The talibanisation of software

Why is software becoming so political? Sometimes it feels like the tech industry is being infiltrated by a “software taliban” determined to root out all non-believers in the one true path.

A great example of the talibanisation of software is the reaction of parts of the open source community towards the Mono project. Why does Mono get the goat of the software taliban? Well, Mono is an open source implementation of a standard originally developed by the great satan Microsoft.

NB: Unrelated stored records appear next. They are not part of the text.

/-! ### CAN: transmission (R537 to R541) -/

/-- The data length that a DLC codes (ISO 11898-1). -/
def dlcLen (fdf : Bool) (dlc : Nat) : Nat :=
  if dlc ≤ 8 then dlc
  else if !fdf then 8
  else match dlc with | 9 => 12 | 10 => 16 | 11 => 20 | 12 => 24 | 13 => 32 | 14 => 48 | _ => 64

/-- The frame of a CAN SEND (R537). -/
def canFrameOf (b : List Byte) : CanFrame :=
  let w : Word := BitVec.ofNat 32 (leAt b 0 4)
  let k : Byte := b.getD 4 0
  { ident := BitVec.ofNat 29 w.toNat, ide := tbit w 29, rtr := tbit w 30, dlc := BitVec.ofNat 4 k.toNat, fdf := tbit k 4,
    brs := tbit k 5, esi := tbit k 6, data := slice b 24 (leAt b 5 1) }

/-- The frame's N, DLC, flags and unnamed bytes are as R537 and R538 ask. N is the length that the DLC codes for a remote frame too,
whose data bytes are not sent (R530). -/
def canSendOk (fdEn : Bool) (b : List Byte) : Bool :=
  let f := canFrameOf b
  let n := leAt b 5 1
  decide (n = dlcLen f.fdf f.dlc.toNat) && !(f.brs && !f.fdf) && !(f.fdf && !fdEn) && !(f.rtr && f.fdf) && (f.ide || decide (fld f.ident 28 11 = 0)) &&
    decide (leAt b 0 4 < 2 ^ 31) && !f.esi && !tbit (b.getD 4 0) 7 && decide (leAt b 6 2 = 0) && decide (leAt b 12 12 = 0)

/-- CAN_SEND: a SEND queues a frame of a CAN channel, or is refused (R537 to R539). -/
def execCanSend (p : Pair) (s : State) : Host.Outcome State Fault Refusal :=
  match s.takeSend p (fun q => match q with | .can _ => true | _ => false) with
  | none => .next s
  | some (e, q) =>
    let c := portCode q
    let r := s.canRt c
    let n := leAt e.data 5 1
    if r.st = .off then .next (s.finish p.val e.sub 0x99 0)
    else if s.rbit (canOff c) 4 then .next (s.finish p.val e.sub 0x92 0)
    else if e.len < 24 || e.len ≠ 24 + (n + 7) / 8 * 8 then .next (s.finish p.val e.sub 0x03 0)
    else if s.atBeyond e then .next (s.finish p.val e.sub 0x08 0)
    else if !canSendOk (s.rbit (canOff c) 3) e.data then .next (s.finish p.val e.sub 0x91 0)
    else if r.tx.length ≥ 32 then .next (s.finish p.val e.sub 0x94 0)
    else
      let x : CanTx := { pair := p, sub := e.sub, frame := canFrameOf e.data, staleUs := leAt e.data 8 4, at_ := e.at?,
                         eligible := if e.atFlag then none else some s.time.t2, order := r.nextOrder }
      .next ((s.modCan c (fun r => { r with tx := r.tx ++ [x], nextOrder := r.nextOrder + 1 })).accept p.val e.sub)

/-- CAN_FRAME_SENT: the frame offered at the successful start of frame ends; it completes with 0x00 and that instant, and the
next is offered (R539). -/
def execCanFrameSent (c : Fin 4) (start : LineStamp) (s : State) : Host.Outcome State Fault Refusal :=
  let c := c.val
  if !(s.canRt c).onBus || s.rbit (canOff c) 4 then .next s
  else
    let t := s.time.t2 - (s.time.tb2.ns - start.tb2).toNat
    let s := State.canOffer c t (s.canRt c).tx.length s
    match canBest t (s.canRt c).tx with
    | none => .next s
    | some x =>
      let s := (s.canDrop c x).emitOut (.can c x.frame)
      let s := s.finishWith x.pair.val x.sub 0 0 (canonU start.tb1.toNat)
      .next (s.canOfferNow c)

/-- STATE of a channel as LEG_CANn shows it. -/
def canCode : CanSt → Nat
  | .off => 0 | .active => 1 | .passive => 2 | .busOff => 3 | .recovering => 4

/-- Event 0x97 (R540). -/
def State.canEvent (s : State) (c : Nat) (st : CanSt) (tec : Nat) : State :=
  s.raise 0x97 (BitVec.ofNat 64 (c + canCode st * 2 ^ 8 + min tec 255 * 2 ^ 16))

/-- CAN_STATE: the error counters take new values; the confinement state follows them. One that rises has counted an error, after which
a channel that is still on the bus offers its queue again (R539 to R541). -/
def execCanState (c : Fin 4) (tec : Nat) (rec_ : Nat) (s : State) : Host.Outcome State Fault Refusal :=
  let c := c.val
  let r := s.canRt c
  if !r.onBus then .next s
  else
    let st : CanSt := if tec > 255 then .busOff else if tec > 127 || rec_ > 127 then .passive else .active
    let s := s.modCan c (fun r => { r with st := st, tec := min tec 255, rec_ := min rec_ 255 })
    let s := if st = r.st then s else s.canEvent c st tec
    if st = .busOff then
      .next (s.modCan c (fun r => { r with
        busoffCnt := satInc 0xFFFF r.busoffCnt, st := if s.rbit (canOff c) 7 then .recovering else .busOff }))
    else .next (if decide (tec > r.tec) || decide (rec_ > r.rec_) then s.canOfferNow c else s)

/-- CAN_RECOVERY_END: 128 × 11 recessive bits have passed; the channel is error-active and offers its queue (R541). -/
def execCanRecoveryEnd (c : Fin 4) (s : State) : Host.Outcome State Fault Refusal :=
  let c := c.val
  if (s.canRt c).st = .recovering then
    let s := s.modCan c (fun r => { r with st := .active, tec := 0, rec_ := 0 })
    .next ((s.canEvent c .active 0).canOfferNow c)
  else .next s

/-- RECOVER: parameter 0x002 of LEG starts the recovery of a bus-off channel (R541). -/
def doRecover (p : Pair) (s : State) : Host.Outcome State Fault Refusal :=
  match s.takeParam p 1 14 2 with
  | none => .next s
  | some e =>
    let c := e.value
    if c ≥ 4 then .next (s.finish p.val e.sub 0x02 0)
    else if (s.canRt c).st = .busOff then
      .next ((s.modCan c (fun r => { r with st := .recovering })).finish p.val e.sub 0 0)
    else .next (s.finish p.val e.sub 0x9A 0)

/-! ### UARTs (R542 to R546) -/

/-- The configuration of UART u, as the registers now hold it, may be enabled (R542). -/
def State.uartCfgOk (s : State) (u : Nat) : Bool :=
  let f (off hi lo : Nat) := s.rfld (uartOff u + off) hi lo
  let ovs := f 4 31 28 + 1
  let parity := f 0 4 3
  decide (ovs * (16 * f 4 11 0 + f 4 27 24) ≥ 200) && decide (f 4 11 0 ≠ 0) && decide (parity ≠ 3) &&
    !(s.rbit (uartOff u) 1 && (decide (parity ≠ 0) || s.rbit (uartOff u) 2))

/-- The buffers that an enabled UART claims (R524). -/
def uartBufs (u : Nat) : List Nat := [0x9130 + u, 0x9138 + u]

/-- UART u is switched off: its queued SENDs complete with 0x99 and its buffers are released. -/
def State.uartOffNow (s : State) (u : Nat) : State :=
  let tx := (s.uartRt u).tx
  let s := s.modUart u (fun r => { r with
    on := false, tx := [], sending := false, chars := [], flags := 0, skip := false, queue := [], lossDue := false })
  let s := s.setClaims ((uartBufs u).foldl (fun cl id => releaseOne cl id rankGeneral (ownPort (0x10 + u))) s.fio.claims)
  s.finishAll 0x99 (tx.map (fun t => (t.pair, t.sub)))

Whilst the software taliban’s fixation with Mono is unfortunate, their targeting of applications written using Mono is far worse. Many developers have chosen to use C# as their preferred language for application development on Linux. And a number of high quality applications has been the result. Why should the developers’ perfectly reasonable language choice result in the Mono uninstall fest that greets every new version of Ubuntu for reasons that have nothing to do with the quality of the application itself?

But the software taliban, being the purest of the pure, aren’t satisfied with high quality apps written for the one true operating system written under an open source licence. Mono, to the software taliban, has the whiff of being a Microsoft technology. And woe betide anybody who has the temerity to even think of using a Microsoft technology, even when the technology is completely open source and based upon published standards. If you do transgress you’ll have the software police descend upon your application in order to help the observant maintain a pure machine.

I’ve long harboured a suspicion that many liberals hide a strong streak of liberalism, as exemplified by the Politically Correct brigade. The open source community, a community supposedly founded on the ideals of software freedom, seems to have developed a similar streak of liberalism towards honest developers work.